Einzelzahnversorgung mit Keramikimplantat nach Trauma

Einzelzahnversorgung mit Keramikimplantat nach Trauma

Die Disziplin der zahnärztlichen Implantologie entwickelt sich stetig. Heutzutage werden zunehmend „Hightech“-Ansätze ver­folgt, mit denen sich klinische Behandlungserfolge weiter optimieren lassen. Implantate wurden ursprünglich freihändig gesetzt, wohingegen heute ein großer Teil an Eingriffen mittels computergeführter Chirurgie und sogar navigierter Implantation durchgeführt wird.1,2 Auch ist der komplette digitale Workflow samt DVT-Technologie, Intraoralscannern und 3D-Druckern ­mittlerweile weithin etabliert.3 Allerdings entwickeln sich nicht nur chirurgische und prothetische Konzepte weiter, sondern es findet auch ein Umdenken in puncto Materialien statt.

Während der letzten 60 Jahre war das Metall Titan das einzige Material, das mit seiner hohen Osseointegration langfristige klinische Funktionalität versprach. In jüngster Vergangenheit richtete sich der Blick vielerorts allerdings vermehrt auf biologische und holistische Ansätze.
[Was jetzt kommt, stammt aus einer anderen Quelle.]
/-- R121, R122, R330: chip select rises only after the last dummy byte and falls only in Teardown; the clock becomes fast only
in the Ready step and slow only in Teardown; no byte is exchanged in such a step. No host event but the reset changes them. -/
def Obligations.ChipSelectAndClockChange : Prop :=
  ∀ s t : State, s.Inv → s.noReset → step s = .next t →
    (s.cs = false ∧ t.cs = true → s.seq = ⟨.initStart, .dummy 10, true⟩ ∧ t.seq = ⟨.initStart, .csAssert, true⟩) ∧
    (s.cs = true ∧ t.cs = false → ∃ k, t.seq = ⟨.tearingDown k, .tdCs, true⟩) ∧
    (s.clkFast = false ∧ t.clkFast = true → t.seq = ⟨.initReady, .clkFast, true⟩) ∧
    (s.clkFast = true ∧ t.clkFast = false → ∃ k, t.seq = ⟨.tearingDown k, .tdClk, true⟩) ∧
    (s.cs ≠ t.cs ∨ s.clkFast ≠ t.clkFast → t.xchgs = s.xchgs)

/-- R32, R33, R34, R35, R36, R270: who changes the session: Teardown clears it; CapacityCheck writes BLOCK_ADDR, the CrcEnable
step CRC_ON (from VoltageCheck when it is skipped), VoltageCheck LEGACY, a successful SECTOR_COUNT fills the cache, Reset makes
LIFECYCLE IDLE and Ready READY. Nothing else does but the reset. -/
def Obligations.SessionChanges : Prop :=
  ∀ s t : State, s.Inv → s.noReset → step s = .next t →
    (t.lifecycle ≠ s.lifecycle →
      s.tornDown ∧ t.lifecycle = .uninit ∨ s.seq.stage = .initReset ∧ s.rx = 0x01 ∧ t.lifecycle = .idle ∨
        s.seq.stage = .initReady ∧ t.lifecycle = .ready) ∧
    (t.blockAddr ≠ s.blockAddr → s.tornDown ∧ t.blockAddr = false ∨ s.seq.stage = .initCap) ∧
    (t.crcOn ≠ s.crcOn →
      s.tornDown ∧ t.crcOn = false ∨ s.seq.stage = .initCrcen ∨ s.seq.stage = .initVcheck ∧ t.crcOn = false) ∧
    (t.legacy ≠ s.legacy → s.tornDown ∧ t.legacy = false ∨ s.seq.stage = .initVcheck) ∧
    (t.scValid ≠ s.scValid ∨ t.scValue ≠ s.scValue →
      s.tornDown ∧ t.scValid = false ∧ t.scValue = 0 ∨
        s.seq.stage = .sectorCountData ∧ t.completed .ok t.scValue ∧ t.scValid = true)

/-- R229, R232, R138, R139, R267, R269: the controller writes HOSTBUF only when it stores a payload byte of a read, at that
byte's address; no write, query or pure operation changes a byte of it. -/
def Obligations.BufferWrittenOnlyByReads : Prop :=
  ∀ s t : State, s.Inv → turn s = .next t →
    t.hostbuf = s.hostbuf ∨
    (s.seq = ⟨.readBlockData, .dataRx, true⟩ ∧ t.hostbuf = s.hostbuf.write s.byteIdx s.rx) ∨
    (s.seq = ⟨.readBlocksData, .dataRx, true⟩ ∧ t.hostbuf = s.hostbuf.write (512 * s.blkIdx + s.byteIdx) s.rx)

/-- R27, R28, R31, R325: a step of the controller leaves the host's registers, the latches and the configuration alone; RESULT
and VALUE change only in the completion step, and BUSY falls only there. -/
def Obligations.ControllerLeavesHostSide : Prop :=
  ∀ s t : State, turn s = .next t →
    s.sameHostSide t ∧ (t.busy = true → t.result = s.result ∧ t.value = s.value) ∧
    (s.busy = true ∧ t.busy = false → t.seq = Seq.idle ∧ (t.result ≠ .ok → t.value = 0))

/-- R31, R75, R325: the running operation does not see CTRL, SECTOR, COUNT and LEN: with other values in them the step is the
same, those registers apart. -/
def Obligations.RequestRegistersNotSeen : Prop :=
  ∀ (s t : State) (o : BitVec 8) (a b : Word) (c : BitVec 16), turn s = .next t →
    turn { s with opcode := o, sector := a, count := b, len := c } =
      .next { t with opcode := o, sector := a, count := b, len := c }

/-- R100, R153, R234: the bytes received while the block sends, at the stop gap, after the stop token and in the dummy clocks
are discarded: with another byte there, the sequencer goes on the same way. -/
def Obligations.SendingDiscardsReceived : Prop :=
  ∀ (s t : State) (b : Byte), s.seq.done = true → retire s = .next t →
    (s.seq.point ∈ ([.stopGap, .pad, .dataTx, .crcTxHi, .crcTxLo, .stopByte] : List Point) ∨
      (∃ k, s.seq.point = .cmdTx k ∨ s.seq.point = .dummy k) ∨ (∃ x, s.seq.point = .tokTx x)) →
    retire { s with rx := b } = .next { t with rx := b }

/-- R44, R120, R125: a step of the controller makes at most one exchange; one exchange consumes one byte of the card, and a
step without one consumes none and leaves MOSI; the time input never goes back. -/
def Obligations.OneExchangePerStep : Prop :=
  ∀ s t : State, turn s = .next t →
    (s.noExchange t ∨
      t.xchgs = s.xchgs + 1 ∧ t.miso = s.miso.tail ∧ (∀ b r, s.miso = b :: r → t.rx = b) ∧ t.seq.done = true) ∧
    s.now ≤ t.now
Nicht nur gibt es heute ein zunehmendes Verlangen nach grüner Energie und biologischen Lebensmitteln, die man mittlerweile in fast allen Geschäften findet, sondern die Rufe nach einem biokompatibleren, metallfreien und nicht toxischen Implantatmaterial wurden ebenfalls lauter und so findet Zirkoniumdioxid (ZrO2) zunehmend seinen Weg in die tägliche Implantologie.4 Waren in der Vergangenheit nur wenige biologisch-holistische Zahnärzte von den Vorteilen eines metallfreien Implantats überzeugt, so wächst inzwischen die Gruppe derer, die Zirkoniumdioxid als Implantatmaterial bevorzugen, stetig.

Die Gründe für diesen Paradigmenwechsel sind vielseitig. Zunächst ist Zirkoniumdioxid ein weißes Material, was eine besonders hohe ästhetische Flexibilität im Gegensatz zum gräulichen Titan mit sich bringt – insbesondere wenn es darum geht, Zähne in der ästhetischen Zone bei Patienten mit dünnem gingivalem Biotyp zu ersetzen. Darüber hinaus ist Zirkoniumdioxid höchst biokompatibel und vergleichsweise unanfällig für Plaque-­Akkumulation.5 Zudem ist es metallfrei, enorm bruchfest und, was am wichtigsten ist, biologisch inert. Dies lässt sich vom kommerziellen Reintitan der Grade 4 und 5 nicht behaupten: Dieses Material zeigt nicht nur ein hohes Level an Tribokorrosion, was allem Anschein nach zu den vermehrt auftretenden Titan-­Allergien führt (bis zu 6 Prozent der Gesamtbevölkerung), sondern es steht auch in Verbindung mit dem wachsenden Problem der periimplantären Entzündungen, welches mittlerweile fast pandemische Ausmaße angenommen hat (beispielsweise periimplantäre Mukositis und Periimplantitis).6 Zwar bedarf es weiterer Forschung, um diese Theorie zu untermauern, allerdings ist es heute offensichtlich, dass Titan nicht das harmlose Material ist, für das es all die Jahre gehalten wurde. Die Produktentwicklung vom initialen Aluminiumoxid hin zum heutigen Zirkoniumdioxid hat uns ein biokompatibles, biologisch ­inertes und äußerst ästhetisches Material beschert, mit dem sämtliche Indikationen der modernen oralen Implantologie behandelt werden können. Zirkoniumdioxid kann demnach als die Zukunft der Implantologie bezeichnet werden.7 Der folgende Fall beschreibt das Ersetzen eines wurzelbehandelten Zahns 11 durch ein Implantat aus Zirkoniumdioxid und ist ein Muster­beispiel für die optimale Anwendung von dentalen Keramikimplantaten.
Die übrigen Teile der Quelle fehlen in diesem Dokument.